Наконец все было кончено. Сто восемьдесят градусов солнечной орбиты отделили меня от «Джослин-Мари», и я оказался вблизи от Новой Финляндии — не слишком быстро, хотя двигался с максимальной относительной скоростью. Я не мог сбавить скорость «Полос»: мы с Джослин считали, что шлюпке следует держаться на почтительном расстоянии от планеты. Если подойти ближе, шанс, что кто-нибудь ее заметит, многократно возрастал. Теперь я должен был покинуть шлюпку.

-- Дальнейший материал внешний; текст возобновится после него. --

-- ==== Sys2Proof/Machine/Clocks.lean ====
section
/-!
DEFINITION. Machine/Clocks.lean: clock regions and stretch (R475 to R478), operating points (R479 to R482), the power loop
(R486), and undervolt and predictive failure (R487, R488). The margins, watts and temperatures that monitors report come with
the steps.
-/
namespace Sys2Proof.Machine

/-! ### Clock regions (R475 to R478) -/

/-- The region of a core (R475). -/
def regionOf (k : CoreId) : Nat := k.val / 64 * 36 + k.val % 64 / 8 * 4 + k.val % 8 / 2
/-- The cores of a region; regions 32 to 35 of a die hold none (R475). -/
def regionCores (r : RegionId) : List CoreId := allCores.filter fun k => regionOf k = r.val
/-- A stretch is allowed: the region has made none in the 31 cycles before (R477). -/
def State.mayStretch (s : State) (r : RegionId) : Bool :=
  let w := rd s.health.stretch r.val 0
  w = 0 || decide (w + 31 ≤ s.cyc.toNat)
/-- A stretch freeze is requested: for every core of the region, in effect H wall cycles on (R478). -/
def State.requestStretch (s : State) (r : RegionId) : State :=
  let s : State := { s with health := { s.health with low := (r.val, 0) :: s.health.low.filter fun x => x.1 ≠ r.val } }
  (regionCores r).foldl (fun s k => s.announce k .stretch (s.cyc.toNat + s.horizon k) none) s
/-- A margin below 8/64, and so below 16/64: the cycles for which a stretch freeze waits count afresh (R478), and the die has no
offset after this measurement window (R487). -/
def State.marginLow (s : State) (r : RegionId) : State :=
  { s with health := { s.health with low := s.health.low.map fun x => if x.1 = r.val then (x.1, 0) else x
                                     uvBad := wr s.health.uvBad (r.val / 36) true } }
/-- The next cycle begins with the stop of a synchronised change (R480). -/
def State.stopsNext (s : State) : Bool := s.health.busy && !s.health.goMode && decide (s.cyc.toNat + 1 = s.health.goAt.toNat)
/-- CLOCK_STRETCH: margin below 8/64. The next cycle of the region is stretched, which changes no count; where R477 forbids
it, a stretch freeze is requested (R476, R477). The stop of a synchronised change serves a request of the cycle before
(R490). -/
def execClockStretch (r : RegionId) (s : State) : Out :=
  .next (
    let s := s.marginLow r
    if s.stopsNext then s
    else if s.mayStretch r then
      { s with health := { s.health with stretch := wr s.health.stretch r.val (s.cyc.toNat + 1) } }
    else s.requestStretch r)
/-- STRETCH_FREEZE: margin below 8/64 where R477 forbids a stretch, and only there (R476, R478). -/
def execStretchFreeze (r : RegionId) (s : State) : Out :=
  .next (
    let s := s.marginLow r
    if s.stopsNext || s.mayStretch r then s else s.requestStretch r)
/-- The regions whose margin has been good for the 64 cycles after the last bad one end their freezes; the others count on. -/
def State.marginTick (s : State) : State :=
  let good := s.health.low.filter fun x => 65 ≤ x.2 + 1
  let s : State := { s with health := { s.health with low := (s.health.low.filter fun x => x.2 + 1 < 65).map fun x => (x.1, x.2 + 1) } }
  good.foldl (fun s x => (regionCores ⟨x.1 % 72, by omega⟩).foldl (fun s k => s.clearFreeze k .stretch s.cyc.toNat) s) s
/-- MACHINE on the primaries that p names, of those that run a body or start code or await their entry bundle; the group of one
that awaits it stops with it. -/
def State.machineOn (s : State) (p : CoreId → Bool) : State :=
  allCores.foldl (fun s k =>
    if !p k || (s.core k).prim.trap.pend then s
    else if (s.core k).group.isSome || (s.core k).place = .startCode then s.asyncTrap k false 3 0x7F 0
    else if (s.startGroup k).isSome then (s.asyncTrap k false 3 0x7F 0).stopGroup k s.cyc.toNat
    else s) s
/-- CRITICAL_MARGIN: every group with a member in the region stops with MACHINE, and the event is logged, under a kind that
the manual does not give (R478; log 3). -/
def execCriticalMargin (r : RegionId) (s : State) : Out :=
  .next (((s.marginLow r).machineOn fun k => (regionCores r).contains k).logError ((Config.freeWord (2 ^ 61)).toNat % 256) r.val 0 0x7F 1 0 0)

/-! ### Operating points (R479 to R482) -/

/-- A package of an aligned job of several packages (R403). -/
def State.alignedMany (s : State) : Bool := s.realign.aligned && !s.jobDevs.isEmpty
/-- The clock period of a point, in 1/458,752 of that of 3.6 GHz (R479). -/
def pointPeriod (p : Nat) : Nat := [458752, 516096, 589824, 688128].getD p 1032192
/-- A microsecond in the units of Health.time. -/
def usTime : Nat := 3600 * 458752
/-- A cycle at the period of the present point, and of a change in progress, has passed. -/
def Health.pass (h : Health) : Health := { h with time := h.time + h.ramp }
/-- 100 µs have passed since the last power loop (R486). -/
def Health.loopDue (h : Health) : Bool := decide (h.loopAt + 100 * usTime ≤ h.time)
/-- PFWIN ms have passed since the present measurement window began (R488). -/
def Health.pfDue (h : Health) : Bool := decide (h.pfAt + wb h.uvctl 63 48 * 1000 * usTime ≤ h.time) && decide (wb h.uvctl 63 48 ≠ 0)
/-- A change is armed. -/
def Health.arm (h : Health) (tgt : BitVec 3) (mode : Bool) (at' : Word) : Health :=
  { h with busy := true, goTgt := tgt, goMode := mode, goAt := at' }
/-- OPCTL_GO_SYNC: GO with MODE 0 (R480): the checks, then the change is armed for OPAT. -/
def execOpctlGoSync (s : State) : Out :=
  .next (
    let h := s.health
    let put := fun (h : Health) => { s with health := h }
    if h.busy then put { h with err := 3 }
    else if 5 ≤ h.tgt.toNat then put { h with err := 4 }
    else if h.opat.toNat < s.cyc.toNat + 262144 then put { h with err := 1 }
    else put (h.arm h.tgt false h.opat))
/-- OPCTL_GO_RUNNING: GO with MODE 1 (R482); refused in an aligned job of several packages. -/
def execOpctlGoRunning (s : State) : Out :=
  .next (
    let h := s.health
    let put := fun (h : Health) => { s with health := h }
    if h.busy then put { h with err := 3 }
    else if 5 ≤ h.tgt.toNat then put { h with err := 4 }
    else if s.alignedMany then put { h with err := 2 }
    else put (h.arm h.tgt true 0))
/-- A change is complete. -/
def Health.arrived (h : Health) : Health :=
  { h with busy := false, cur := h.goTgt, ramp := pointPeriod h.goTgt.toNat, chg := h.chg + 1 }
/-- A change has brought a new point: an interval at point 4 begins, or one ends and is logged, as kind 8, with the cycle in
which it began (R483; log 60). -/
def State.markSlow (s : State) : State :=
  let h := s.health
  if h.cur = 4 then { s with health := { h with slowAt := some (h.slowAt.getD s.cyc.toNat) } }
  else match h.slowAt with
    | none => s
    | some w => State.logError { s with health := { h with slowAt := none } } 8 0 0 0 1 0 w
/-- OP_SWITCH: cycle OPAT starts at the new period, after a stop of 1 µs in which no cycle passes; stretch windows start afresh
(R480, R490). -/
def execOpSwitch (s : State) : Out :=
  .next (
    let h := s.health
    if h.busy && !h.goMode && decide (s.cyc = h.goAt) then
      State.markSlow { s with health := { h.arrived with stretch := Vector.replicate 72 0, time := h.time + usTime } }
    else s)
/-- RUNNING_RAMP_STEP: in every 256 cycles the period moves toward the target by at most 1/256 of itself (R482). -/
def execRunningRampStep (s : State) : Out :=
  .next (
    let h := s.health
    if !h.busy || !h.goMode then s
    else
      let t := pointPeriod h.goTgt.toNat
      let d := h.ramp / 256
      let r := if h.ramp ≤ t then min t (h.ramp + d) else max t (h.ramp - d)
      if r = t then State.markSlow { s with health := h.arrived } else { s with health := { h with ramp := r } })

/-! ### The power loop (R486) -/

def State.eachLim (s : State) (f : Core → BitVec 16) : State := { s with cores := s.cores.map fun c => { c with weirLim := f c } }
/-- ⌈LIM / 16⌉. -/
def limStep (c : Core) : Nat := (c.weirLim.toNat + 15) / 16
def limDown (c : Core) : BitVec 16 := BitVec.ofNat 16 (max c.weirFlr.toNat (c.weirLim.toNat - limStep c))
def limUp (c : Core) : BitVec 16 := BitVec.ofNat 16 (min c.weirSet.toNat (c.weirLim.toNat + limStep c))
/-- The controller goes to a point: by a synchronised change, or in an aligned job by a request to the host (R481). -/
def State.goPoint (s : State) (p : Nat) : State :=
  let h := s.health
  if s.alignedMany then State.toHost { s with health := { h with req := BitVec.ofNat 3 p } } 4 [BitVec.ofNat 64 p]
  else if h.busy then s
  else { s with health := h.arm (BitVec.ofNat 3 p) false (s.cyc + 262144) }
/-- POWER_LOOP, every 100 µs, with the package power and the hottest reading. -/
def execPowerLoop (watts temp : Nat) (s : State) : Out :=
  .next (
    let s : State := { s with health := { s.health with loopAt := s.health.time } }
    let h := s.health
    let s := if h.tcrit.toNat ≤ temp then
        let s := (s.machineOn fun _ => true).toHost 3 [BitVec.ofNat 64 temp]
        { s with health := { s.health with rails := false } }
      else s
    let hot := decide (h.plim.toNat < watts ∨ h.thot.toNat ≤ temp)
    let s := if hot then s.eachLim limDown else s
    let floor := s.cores.toList.all fun c => c.weirLim.toNat ≤ c.weirFlr.toNat
    let hotFor := if hot && floor then s.health.hotFor + 1 else 0
    let cool := decide (10 * watts < 9 * h.plim.toNat ∧ temp + 5 < h.thot.toNat)
    let coolFor := if cool then s.health.coolFor + 1 else 0
    let s : State := { s with health := { s.health with hotFor := if hotFor = 100 then 0 else hotFor, coolFor := if coolFor = 100 then 0 else coolFor } }
    let cur := s.health.cur.toNat
    let tgt := s.health.tgt.toNat
    if hotFor = 100 then (if cur < 4 then s.goPoint (cur + 1) else s)
    else if coolFor = 100 then (if tgt < cur then s.goPoint (cur - 1) else if cur < tgt then s.goPoint (cur + 1) else s.eachLim limUp)
    else s)

/-! ### Undervolt and predictive failure (R487, R488) -/

def uvEn (w : Word) (d : Nat) : Bool := w.getLsbD d
def uvOfs (w : Word) (d : Nat) : Nat := wb w (4 * d + 7) (4 * d + 4)
/-- The offset that a die has: enabled, not zero, not withdrawn, and allowed by the margins of the last window (R487). -/
def Health.offsetOn (h : Health) (d : Nat) : Bool :=
  uvEn h.uvctl d && decide (uvOfs h.uvctl d ≠ 0) && !rd h.uvHold d false && rd h.uvGood d false
/-- The offsets follow UVCTL and what withdraws them; one that was on counts for the whole of its window (R488). -/
def Health.applyOffsets (h : Health) : Health :=
  let on : Vector Bool 2 := Vector.ofFn fun d => h.offsetOn d.val
  { h with uvOn := on, uvWin := Vector.ofFn fun d => rd h.uvWin d.val false || rd on d.val false }
/-- A write of UVCTL. The host's lets a withdrawn offset apply again; a new PFWIN begins a window afresh, so that a count is taken
over a full window (R488; DEDUCED, log 60). -/
def Health.putUvctl (h : Health) (old : Word) (host : Bool) : Health :=
  let fresh := decide (wb old 63 48 ≠ wb h.uvctl 63 48)
  Health.applyOffsets { h with
    uvHold := if host then Vector.replicate 2 false else h.uvHold
    pfAt := if fresh then h.time else h.pfAt
    rmis := if fresh then Vector.replicate 128 0 else h.rmis }
/-- PF_WINDOW_END: a core whose count of RMIS events reached PFTH: a die that had an offset loses it; otherwise the core's
predictive failure is declared. Whether a margin of the window lay between 8/64 and 16/64 is free (R487, R488; log 3). -/
def execPfWindowEnd (s : State) : Out :=
  .next (
    let h := s.health
    let th := wb h.uvctl 47 32
    let hot := allCores.filter fun k => th ≤ rd h.rmis k.val 0
    let s := hot.foldl (fun s k =>
      let h := s.health
      let d := k.val / 64
      if rd h.uvWin d false then
        { s with health := { h with uvHold := wr h.uvHold d true
                                    uvctl := h.uvctl ||| (BitVec.ofNat 64 (2 ^ (12 + d))) } }
      else
        let w : Word := BitVec.ofNat 64 (2 ^ (k.val % 64))
        let h := if d = 0 then { h with pfstat0 := h.pfstat0 ||| w } else { h with pfstat1 := h.pfstat1 ||| w }
        State.toHost { s with health := h } 2 [BitVec.ofNat 64 k.val]) s
    let h := s.health
    let good := Config.freeWord s.fresh
    { s.draw with health := Health.applyOffsets { h with
        rmis := Vector.replicate 128 0, uvWin := Vector.replicate 2 false, pfAt := h.time
        uvGood := Vector.ofFn fun d => !rd h.uvBad d.val false && good.getLsbD d.val
        uvBad := Vector.replicate 2 false } })

/-! ### Work that a stretch freeze holds (R478) -/

/-- The region of a die whose logic does a step of no fixed time: memory controllers and near-memory units 33, Clapel ports 34,
bridge ports 32, engines 35 (R475). -/
def State.workRegion (s : State) (e : Event) : Option Nat :=
  match e with
  | .homeAccess id => (s.accs.find? fun a => a.id = id).map fun a => stackOf a.pa / 4 * 36 + 33
  | .nadd u | .naxpy u | .nscal u | .nsgdw u | .nadamw u | .nfill u | .nred u | .ncopy u | .ncvt u | .nchk u | .nmStep u
  | .nmCommandComplete u => some (u.val / 64 * 36 + 33)
  | .trainingComplete p _ => some (if p.val < 24 then p.val / 12 * 36 + 34 else (p.val - 24) / 16 * 36 + 32)
  | .jcopy cl _ | .jcopyt cl _ | .jgather cl _ | .jscatter cl _ | .jred cl _ | .jobComplete cl _ | .samplerFetch cl
  | .samplerExecute cl | .samplerCommit cl | .samplerComplete cl => some (cl.val / 8 * 36 + 35)
  | .auditLogCopy k => some (k.val / 64 * 36 + 35)
  | _ => none
/-- A stretch freeze of the region holds the step (R478). -/
def State.slowed (s : State) (e : Event) : Bool :=
  match s.workRegion e with
  | none => false
  | some r => s.health.low.any fun x => x.1 = r

end Sys2Proof.Machine
end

Для этого и была предназначена переделанная торпеда, прозванная нами «коляской». Я подготовил ее к катапультированию, забрался в раскладное ложе и запустил двигатели. «Полосы» должны были идти прежним курсом еще некоторое время и, только оказавшись на значительном расстоянии от Новой Финляндии, прибавить скорость, не рискуя быть замеченными. Затем шлюпке следовало вернуться к солнцу и остаться на его полярной орбите — так, чтобы оказаться в зоне видимости с Новой Финляндии и «Джослин-Мари» на много месяцев — если, конечно, ее не собьют гардианы. Оставаясь в таком положении, шлюпка могла служить станцией для передачи сообщений между мной и Джослин.
До сего момента полет был только опасным, но ничуть не захватывающим — даже скучным. Теперь все переменилось. Десятки раз я пересматривал свой багаж и одежду — долгое время мне предстояло полагаться лишь на них. Затем я запустил программу с курсом, перегруженную в компьютер торпеды с астронавигаторского компьютера «Полос». По крайней мере теоретически компьютер торпеды должен был знать, где я нахожусь и куда хочу попасть.
Прежде чем покинуть «Полосы», я оставил для Джослин краткую записку — ничего важного. Но если я не выживу, что весьма вероятно, и Джослин подберет шлюпку, у нее останется хоть несколько слов, написанных моей рукой.
Покончив с делами на шлюпке, я начал протискиваться, в люк. Он с трудом вместил мое упакованное в скафандр, слишком громоздкое тело, рюкзак и сумку с инструментами. Все вещи я разложил в торпеде так, чтобы она была как следует уравновешена в полете. Покончив с этим, я протянул палец к кнопке, открывающей торпедный отсек. Мелкая вибрация подсказала мне, что торпеда отделилась от корабля. Пролетая мимо, она ощутимо задела обшивку «Полос». Я медленно уплывал в сторону. Через некоторое время я проверил хронометр в шлеме. Оставался еще час до того момента, как я нажму кнопку «пуск» и направлюсь к планете. Уйма времени, чтобы «Полосы» успели уйти на безопасное расстояние. Торпеда медленно разворачивалась, но это было не важно. Этот час я провел, наблюдая, как «Полосы» неторопливо уплывают из поля зрения, сменяясь великолепным видом Новой Финляндии и ее единственной естественной луны, Куу. Я был слишком далеко, чтобы заметить Вапаус, мою конечную цель. К счастью, большую часть времени солнце оставалось за моей спиной.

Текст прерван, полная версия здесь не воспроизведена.